But this is exactly what is happening, and the experience of the Christian Legal Centre proves it. "We must not ignore this reality which has brought great life and flourishing to our nation," she says.

In a previous comment piece, I have discussed the legal effects of the two recent decisions of the Court of Justice of the European Communities on the right to wear an Islamic headscarf.

However, Radio 4 Sunday broadcast a lengthy discussion piece on these judgments.

The programme was particularly concerned about the rights of Muslims to wear the headscarf; and whether the effect of the ruling will have the effect of further isolating the Islamic community in Europe. The concern was that there will be further segregation because female adherents of the Islamic faith will be discouraged from seeking employment and, thus, remain trapped in their homes. 

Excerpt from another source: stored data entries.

/-! ## setPeer -/

@[simp] theorem LaneSt.setPeer_id (l : LaneSt) (p : LaneId) (f : PeerView → PeerView) : (l.setPeer p f).id = l.id := by unfold LaneSt.setPeer; split <;> rfl
@[simp] theorem LaneSt.setPeer_regs (l : LaneSt) (p : LaneId) (f : PeerView → PeerView) : (l.setPeer p f).regs = l.regs := by unfold LaneSt.setPeer; split <;> rfl
@[simp] theorem LaneSt.setPeer_time (l : LaneSt) (p : LaneId) (f : PeerView → PeerView) : (l.setPeer p f).time = l.time := by unfold LaneSt.setPeer; split <;> rfl
@[simp] theorem LaneSt.setPeer_xing (l : LaneSt) (p : LaneId) (f : PeerView → PeerView) : (l.setPeer p f).xing = l.xing := by unfold LaneSt.setPeer; split <;> rfl
@[simp] theorem LaneSt.setPeer_hif (l : LaneSt) (p : LaneId) (f : PeerView → PeerView) : (l.setPeer p f).hif = l.hif := by unfold LaneSt.setPeer; split <;> rfl
@[simp] theorem LaneSt.setPeer_folio (l : LaneSt) (p : LaneId) (f : PeerView → PeerView) : (l.setPeer p f).folio = l.folio := by unfold LaneSt.setPeer; split <;> rfl
@[simp] theorem LaneSt.setPeer_commit (l : LaneSt) (p : LaneId) (f : PeerView → PeerView) : (l.setPeer p f).commit = l.commit := by unfold LaneSt.setPeer; split <;> rfl
@[simp] theorem LaneSt.setPeer_staging (l : LaneSt) (p : LaneId) (f : PeerView → PeerView) : (l.setPeer p f).staging = l.staging := by unfold LaneSt.setPeer; split <;> rfl
@[simp] theorem LaneSt.setPeer_irq (l : LaneSt) (p : LaneId) (f : PeerView → PeerView) : (l.setPeer p f).irq = l.irq := by unfold LaneSt.setPeer; split <;> rfl
@[simp] theorem LaneSt.setPeer_flt (l : LaneSt) (p : LaneId) (f : PeerView → PeerView) : (l.setPeer p f).flt = l.flt := by unfold LaneSt.setPeer; split <;> rfl
@[simp] theorem LaneSt.setPeer_bist (l : LaneSt) (p : LaneId) (f : PeerView → PeerView) : (l.setPeer p f).bist = l.bist := by unfold LaneSt.setPeer; split <;> rfl
@[simp] theorem LaneSt.setPeer_comm (l : LaneSt) (p : LaneId) (f : PeerView → PeerView) : (l.setPeer p f).comm = l.comm := by unfold LaneSt.setPeer; split <;> rfl
@[simp] theorem LaneSt.setPeer_gate (l : LaneSt) (p : LaneId) (f : PeerView → PeerView) : (l.setPeer p f).gate = l.gate := by unfold LaneSt.setPeer; split <;> rfl
@[simp] theorem LaneSt.setPeer_adc (l : LaneSt) (p : LaneId) (f : PeerView → PeerView) : (l.setPeer p f).adc = l.adc := by unfold LaneSt.setPeer; split <;> rfl
@[simp] theorem LaneSt.setPeer_fbk (l : LaneSt) (p : LaneId) (f : PeerView → PeerView) : (l.setPeer p f).fbk = l.fbk := by unfold LaneSt.setPeer; split <;> rfl
@[simp] theorem LaneSt.setPeer_loop (l : LaneSt) (p : LaneId) (f : PeerView → PeerView) : (l.setPeer p f).loop = l.loop := by unfold LaneSt.setPeer; split <;> rfl
@[simp] theorem LaneSt.setPeer_prof (l : LaneSt) (p : LaneId) (f : PeerView → PeerView) : (l.setPeer p f).prof = l.prof := by unfold LaneSt.setPeer; split <;> rfl
@[simp] theorem LaneSt.setPeer_sec (l : LaneSt) (p : LaneId) (f : PeerView → PeerView) : (l.setPeer p f).sec = l.sec := by unfold LaneSt.setPeer; split <;> rfl
@[simp] theorem LaneSt.setPeer_sio (l : LaneSt) (p : LaneId) (f : PeerView → PeerView) : (l.setPeer p f).sio = l.sio := by unfold LaneSt.setPeer; split <;> rfl
@[simp] theorem LaneSt.setPeer_net (l : LaneSt) (p : LaneId) (f : PeerView → PeerView) : (l.setPeer p f).net = l.net := by unfold LaneSt.setPeer; split <;> rfl
@[simp] theorem LaneSt.setPeer_mem (l : LaneSt) (p : LaneId) (f : PeerView → PeerView) : (l.setPeer p f).mem = l.mem := by unfold LaneSt.setPeer; split <;> rfl
@[simp] theorem LaneSt.setPeer_pwr (l : LaneSt) (p : LaneId) (f : PeerView → PeerView) : (l.setPeer p f).pwr = l.pwr := by unfold LaneSt.setPeer; split <;> rfl
@[simp] theorem LaneSt.setPeer_posted (l : LaneSt) (p : LaneId) (f : PeerView → PeerView) : (l.setPeer p f).posted = l.posted := by unfold LaneSt.setPeer; split <;> rfl
@[simp] theorem LaneSt.setPeer_free (l : LaneSt) (p : LaneId) (f : PeerView → PeerView) : (l.setPeer p f).free = l.free := by unfold LaneSt.setPeer; split <;> rfl

/-! ## setBlk -/

@[simp] theorem LaneSt.setBlk_id (l : LaneSt) (k : LaneId) (f : LaneBlk → LaneBlk) : (l.setBlk k f).id = l.id := rfl
@[simp] theorem LaneSt.setBlk_regs (l : LaneSt) (k : LaneId) (f : LaneBlk → LaneBlk) : (l.setBlk k f).regs = l.regs := rfl
@[simp] theorem LaneSt.setBlk_time (l : LaneSt) (k : LaneId) (f : LaneBlk → LaneBlk) : (l.setBlk k f).time = l.time := rfl
@[simp] theorem LaneSt.setBlk_xing (l : LaneSt) (k : LaneId) (f : LaneBlk → LaneBlk) : (l.setBlk k f).xing = l.xing := rfl
@[simp] theorem LaneSt.setBlk_hif (l : LaneSt) (k : LaneId) (f : LaneBlk → LaneBlk) : (l.setBlk k f).hif = l.hif := rfl
@[simp] theorem LaneSt.setBlk_folio (l : LaneSt) (k : LaneId) (f : LaneBlk → LaneBlk) : (l.setBlk k f).folio = l.folio := rfl
@[simp] theorem LaneSt.setBlk_commit (l : LaneSt) (k : LaneId) (f : LaneBlk → LaneBlk) : (l.setBlk k f).commit = l.commit := rfl
@[simp] theorem LaneSt.setBlk_staging (l : LaneSt) (k : LaneId) (f : LaneBlk → LaneBlk) : (l.setBlk k f).staging = l.staging := rfl
@[simp] theorem LaneSt.setBlk_irq (l : LaneSt) (k : LaneId) (f : LaneBlk → LaneBlk) : (l.setBlk k f).irq = l.irq := rfl
@[simp] theorem LaneSt.setBlk_flt (l : LaneSt) (k : LaneId) (f : LaneBlk → LaneBlk) : (l.setBlk k f).flt = l.flt := rfl
@[simp] theorem LaneSt.setBlk_bist (l : LaneSt) (k : LaneId) (f : LaneBlk → LaneBlk) : (l.setBlk k f).bist = l.bist := rfl
@[simp] theorem LaneSt.setBlk_comm (l : LaneSt) (k : LaneId) (f : LaneBlk → LaneBlk) : (l.setBlk k f).comm = l.comm := rfl
@[simp] theorem LaneSt.setBlk_gate (l : LaneSt) (k : LaneId) (f : LaneBlk → LaneBlk) : (l.setBlk k f).gate = l.gate := rfl
@[simp] theorem LaneSt.setBlk_adc (l : LaneSt) (k : LaneId) (f : LaneBlk → LaneBlk) : (l.setBlk k f).adc = l.adc := rfl
@[simp] theorem LaneSt.setBlk_fbk (l : LaneSt) (k : LaneId) (f : LaneBlk → LaneBlk) : (l.setBlk k f).fbk = l.fbk := rfl
@[simp] theorem LaneSt.setBlk_loop (l : LaneSt) (k : LaneId) (f : LaneBlk → LaneBlk) : (l.setBlk k f).loop = l.loop := rfl
@[simp] theorem LaneSt.setBlk_prof (l : LaneSt) (k : LaneId) (f : LaneBlk → LaneBlk) : (l.setBlk k f).prof = l.prof := rfl
@[simp] theorem LaneSt.setBlk_sec (l : LaneSt) (k : LaneId) (f : LaneBlk → LaneBlk) : (l.setBlk k f).sec = l.sec := rfl
@[simp] theorem LaneSt.setBlk_sio (l : LaneSt) (k : LaneId) (f : LaneBlk → LaneBlk) : (l.setBlk k f).sio = l.sio := rfl
@[simp] theorem LaneSt.setBlk_net (l : LaneSt) (k : LaneId) (f : LaneBlk → LaneBlk) : (l.setBlk k f).net = l.net := rfl
@[simp] theorem LaneSt.setBlk_mem (l : LaneSt) (k : LaneId) (f : LaneBlk → LaneBlk) : (l.setBlk k f).mem = l.mem := rfl
@[simp] theorem LaneSt.setBlk_pwr (l : LaneSt) (k : LaneId) (f : LaneBlk → LaneBlk) : (l.setBlk k f).pwr = l.pwr := rfl
@[simp] theorem LaneSt.setBlk_posted (l : LaneSt) (k : LaneId) (f : LaneBlk → LaneBlk) : (l.setBlk k f).posted = l.posted := rfl
@[simp] theorem LaneSt.setBlk_free (l : LaneSt) (k : LaneId) (f : LaneBlk → LaneBlk) : (l.setBlk k f).free = l.free := rfl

These recent decisions have raised profound issues: and as I write this, Parliament has been the target of a Jihadist.

At the heart of these European decisions is the balance to be struck between our traditions of religious freedom and the need to assimilate newcomers; all this against the background of the militancy of certain aspects of the Islamic faith. 

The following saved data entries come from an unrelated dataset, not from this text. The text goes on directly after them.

/-- A proof that did not pass, or whose region had a fault meanwhile, has the consequence of its class. -/
theorem LaneSt.proofEnd_failed {passed : Bool} (h : (passed && !x.bist.spoiled.getD (c - 1) false) = false) (coverage duration : Nat) :
    x.proofEnd c passed coverage duration = ((x.proofClose c r 1 duration coverage).proofFailed c r).showAge c := by
  unfold LaneSt.proofEnd
  rw [hactive]
  dsimp only
  rw [h]
  rfl

/-- The pass of region `r` of class `c` noted, and the region no more the overdue one of its class. -/
def LaneSt.passNoted (x : LaneSt) (c r : Nat) : LaneSt :=
  x.setBist (fun b => { b with
    passedAt := (c, r, x.run) :: b.passedAt.filter (fun q => !(q.1 = c && q.2.1 = r)),
    overdue := if b.overdue.getD (c - 1) none = some r then b.overdue.setIfInBounds (c - 1) none else b.overdue })

theorem LaneSt.proofEnd_passed (h : x.bist.spoiled.getD (c - 1) false = false) (coverage duration : Nat) :
    x.proofEnd c true coverage duration =
      let y := (x.proofClose c r 0 duration coverage).passNoted c r
      (if (y.bist.overdue.getD (c - 1) none).isNone = true then y.wr (BIST.CLS_STATUS.OVERDUE c) 0 else y).showAge c := by
  unfold LaneSt.proofEnd
  rw [hactive]
  dsimp only
  rw [h]
  rfl

end

/-! ## Overdue proofs and reports of peers (R389, R395) -/

theorem exec_proofOverdue (s : State) (l : LaneId) (c : Fin 6) (r : Byte) :
    exec (.proofOverdue l c r) s = .next (s.setLane l ((s.lane l).proofOverdue (c.val + 1) r.toNat)) := rfl

theorem LaneSt.proofOverdue_long {x : LaneSt} {c r : Nat} (hprovable : x.provable c r = true) (hon : x.rotationOn c = true)
    (hhold : c = 1 → x.inHold = false) (hlong : x.unprovedLong c r = true) :
    x.proofOverdue c r = ((((x.setBist (fun b => { b with overdue := b.overdue.setIfInBounds (c - 1) (some r) })).wr
      (BIST.CLS_STATUS.OVERDUE c) 1).fault 0x244 c).showAge c) :=
  if_neg (by simp [hprovable, hon, hlong]; exact hhold)

theorem exec_proofXchgReceive {s : State} {l : LaneId} {src : Arrival} (hacc : (s.lane l).accepts src = true) (w : Dword)
    (rest : List Dword) :
    exec (.proofXchgReceive l src (w :: rest)) s =
      .next (s.setLane l (((s.lane l).heard src 1).proofXchg src.lane w.toNat)) :=
  onReceive_heard (f := fun x => x.proofXchg src.lane w.toNat) hacc

/-! ## The crystal cross-check (R393) -/

theorem exec_oscXcheck (s : State) (l : LaneId) (a b k : Int) :
    exec (.oscXcheck l a b k) s = .next (s.setLane l ((s.lane l).oscXcheck a b k)) := rfl

/-- The lane with the comparison of this second of lane time noted, shown and counted as background work. -/
def LaneSt.crystalsShown (x : LaneSt) (a b k : Int) : LaneSt :=
  let z : LaneSt := { x with time := { x.time with crystal := x.ns / 10 ^ 9 } }
  (((z.wrSat CLK.XTAL_PPM.PPM k).wrSat CLK.PEER_PPM.P0 a).wrSat CLK.PEER_PPM.P1 b).bgWork 5 1

/-- A measured rate is farther than 500 ppm. -/
def crystalFar (i : Int) : Bool := decide (5000 < i.natAbs)

section
variable {x : LaneSt} (hnew : x.ns / 10 ^ 9 ≠ x.time.crystal) {a b k : Int}
include hnew

theorem LaneSt.oscXcheck_new :
    x.oscXcheck a b k =
      let y := x.crystalsShown a b k
      match y.memberPeers with
      | [p] => if y.isMember && crystalFar (if p = y.id.peer0 then a else b) && crystalFar k then y.oscEvent p else y
      | [p, q] => if y.isMember && crystalFar a && crystalFar b && !crystalFar (a - b) then (y.oscEvent p).oscEvent q else y
      | _ => y := if_neg hnew

theorem LaneSt.oscXcheck_alone (hpeers : (x.crystalsShown a b k).memberPeers = []) : x.oscXcheck a b k = x.crystalsShown a b k := by
  rw [LaneSt.oscXcheck_new hnew]
  simp only [hpeers]

theorem LaneSt.oscXcheck_duplex {p : LaneId} (hpeers : (x.crystalsShown a b k).memberPeers = [p]) :
    x.oscXcheck a b k =
      let y := x.crystalsShown a b k
      if y.isMember = true ∧ crystalFar (if p = y.id.peer0 then a else b) = true ∧ crystalFar k = true then y.oscEvent p else y := by
  rw [LaneSt.oscXcheck_new hnew]
  simp only [hpeers, Bool.and_eq_true, and_assoc]

theorem LaneSt.oscXcheck_triple {p q : LaneId} (hpeers : (x.crystalsShown a b k).memberPeers = [p, q]) :
    x.oscXcheck a b k =
      let y := x.crystalsShown a b k
      if y.isMember = true ∧ crystalFar a = true ∧ crystalFar b = true ∧ crystalFar (a - b) = false
      then (y.oscEvent p).oscEvent q else y := by
  rw [LaneSt.oscXcheck_new hnew]
  simp only [hpeers, Bool.and_eq_true, Bool.not_eq_true', and_assoc]

end

/-- Settles O54: a proof's start by the region that is next, its end by its outcome, and one equation for each other event. The
end of a request whose region is gone is log entry 57. -/
theorem proofEventsComplete : Obligations.ProofEventsComplete := by
  unfold Obligations.ProofEventsComplete
  refine ⟨?_, ?_, ?_, ?_, ?_⟩
  · intro s l c hfull hactive hhold cls x
    have hhold' : c.val + 1 = 1 → (s.lane l).inHold = false := fun h => hhold (by omega)
    refine ⟨fun hnone => ?_, fun r hr => ?_⟩
    · rw [exec_onlineProofStart, LaneSt.proofStart_none (c := c.val + 1) hfull hactive hhold' hnone]
      rfl
    · rw [exec_onlineProofStart, LaneSt.proofStart_region (c := c.val + 1) hfull hactive hhold' hr]
      rfl
  · intro s l c cov dur r hactive cls spoiled
    refine ⟨fun passed h => ?_, fun h => ?_⟩
    · rw [exec_onlineProofEnd, LaneSt.proofEnd_failed hactive h]
    · rw [exec_onlineProofEnd, LaneSt.proofEnd_passed hactive h]
      rfl
  · intro s l c r hprovable hon hhold hlong
    rw [exec_proofOverdue, LaneSt.proofOverdue_long hprovable hon (fun h => hhold (by omega)) hlong]
    rfl
  · intro s l src w rest hacc
    exact exec_proofXchgReceive hacc w rest
  · intro s l a b k hnew
    refine ⟨fun p q hpeers => ?_, fun p hpeers => ?_, fun hpeers => ?_⟩
    · rw [exec_oscXcheck, LaneSt.oscXcheck_triple hnew hpeers]
      rfl
    · rw [exec_oscXcheck, LaneSt.oscXcheck_duplex hnew hpeers]
      rfl
    · rw [exec_oscXcheck, LaneSt.oscXcheck_alone hnew hpeers]
      rfl

end Sys2Proof.Machine

/-!
SUPPORT. What a fault leaves alone, whatever its reaction: a property of a lane that rests on registers outside the fault
ladder's reach, on lane time, on the networks or on the NVM stands through every step of the ladder.
-/

namespace Sys2Proof.Machine

open Sys2Proof

/-! ## Words beside a written field -/

/-- A field write leaves the words outside the field's register, one word or a pair, as they are. -/
theorem LaneSt.word_wr_other (x : LaneSt) {f : Field} {o : Nat} (ho : o ≠ f.off) (hpair : f.width = 64 → o ≠ f.off + 4) (n : Nat) :
    (x.wr f n).word o = x.word o := by
  unfold LaneSt.wr
  split
  case isTrue hw => rw [LaneSt.word_setWord_ne _ (hpair hw), LaneSt.word_setWord_ne _ ho]
  case isFalse => exact LaneSt.word_setWord_ne _ ho _

/-! ## Sheltered properties -/

/-- The words of the fault histories: TOTAL of each block, and the queues of entries (R367). -/
def HistoryWord (o : Nat) : Prop := (∃ b, b < 24 ∧ o = 0x51C0 + 16 * b) ∨ 0x5400 ≤ o ∧ o < 0x6000

/-- A word outside TIME.RATE, SO_STATUS and the fault histories. -/
structure PlainWord (o : Nat) : Prop where
  rate : o ≠ 0x9044
  output : o ≠ 0x28018
  history : ¬HistoryWord o

/-- A field of plain words. -/
structure Field.Plain (f : Field) : Prop where
  low : PlainWord f.off
  high : f.width = 64 → PlainWord (f.off + 4)

/-- A property of a lane that rests on its identity, registers, lane time, networks and NVM, and that neither a write of a plain
field nor a safety output turned off ends. -/
structure Sheltered (I : LaneSt → Prop) : Prop where
  stores : ∀ {x y : LaneSt}, I x → y.id = x.id → y.regs = x.regs → y.time = x.time → y.net = x.net → y.mem = x.mem → I y
  wr : ∀ {x : LaneSt} {f : Field}, f.Plain → I x → ∀ n, I (x.wr f n)
  soOff : ∀ {x : LaneSt}, I x → ∀ k, I (x.soOff k)

/-- A field write leaves the words that are not plain. -/
theorem LaneSt.word_wr_plain (x : LaneSt) {f : Field} (hf : f.Plain) {o : Nat} (ho : ¬PlainWord o) (n : Nat) :
    (x.wr f n).word o = x.word o :=
  x.word_wr_other (fun heq => ho (by rw [heq]; exact hf.low)) (fun hw heq => ho (by rw [heq]; exact hf.high hw)) n

theorem plain_single {f : Field} (hw : f.width ≠ 64) (h : PlainWord f.off) : f.Plain := ⟨h, fun hpair => absurd hpair hw⟩

theorem plain_above {f : Field} (hw : f.width ≠ 64) (hlow : 0x9048 ≤ f.off) (hne : f.off ≠ 0x28018) : f.Plain :=
  plain_single hw ⟨by omega, hne, by unfold HistoryWord; omega⟩

/-- A field, one word or a pair, above TIME.RATE and below SO_STATUS. -/
theorem plain_inner {f : Field} (hlow : 0x9048 ≤ f.off) (hhigh : f.off < 0x28014) : f.Plain :=
  ⟨⟨by omega, by omega, by unfold HistoryWord; omega⟩, fun _ => ⟨by omega, by omega, by unfold HistoryWord; omega⟩⟩

theorem plain_below {f : Field} (hw : f.width ≠ 64) (hhigh : f.off < 0x51C0) : f.Plain :=
  plain_single hw ⟨by omega, by omega, by unfold HistoryWord; omega⟩

/-- A field in the words between the fault histories and TIME.RATE. -/
theorem plain_between {f : Field} (hw : f.width ≠ 64) (hlow : 0x6000 ≤ f.off) (hhigh : f.off < 0x9044) : f.Plain :=
  plain_single hw ⟨by omega, by omega, by unfold HistoryWord; omega⟩

theorem plain_saturated (b : Nat) (hb : b < 24) : (FLT.SATURATED.COUNT b).Plain := by
  refine plain_single (by simp [FLT.SATURATED.COUNT]) ⟨?_, ?_, ?_⟩ <;> simp only [FLT.SATURATED.COUNT, HistoryWord] <;> omega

As Advocate General Kokott (Germany) held in one of the cases:

"...Europe is confronted with an arguably unprecedented number of third-country migrants... ultimately, the legal issues surrounding the Islamic headscarf are symbolic of the more fundamental question of how much difference and diversity an open and pluralistic European society must tolerate within its borders, and, conversely how much assimilation it is permitted to require from certain minorities."

Advocate General Kokott has raised a profound point; the integration of new faiths cannot result in the undermining of our Christian foundations of our free societies. 

In our experience, it is the rights of Christians that are being ignored; Advocate General Kokott discussed the Ewedia case.  The Christian Legal Centre was involved with 3 of the 4 cases in the Eweida case, so we have lived experience over many years of just what we are talking about. 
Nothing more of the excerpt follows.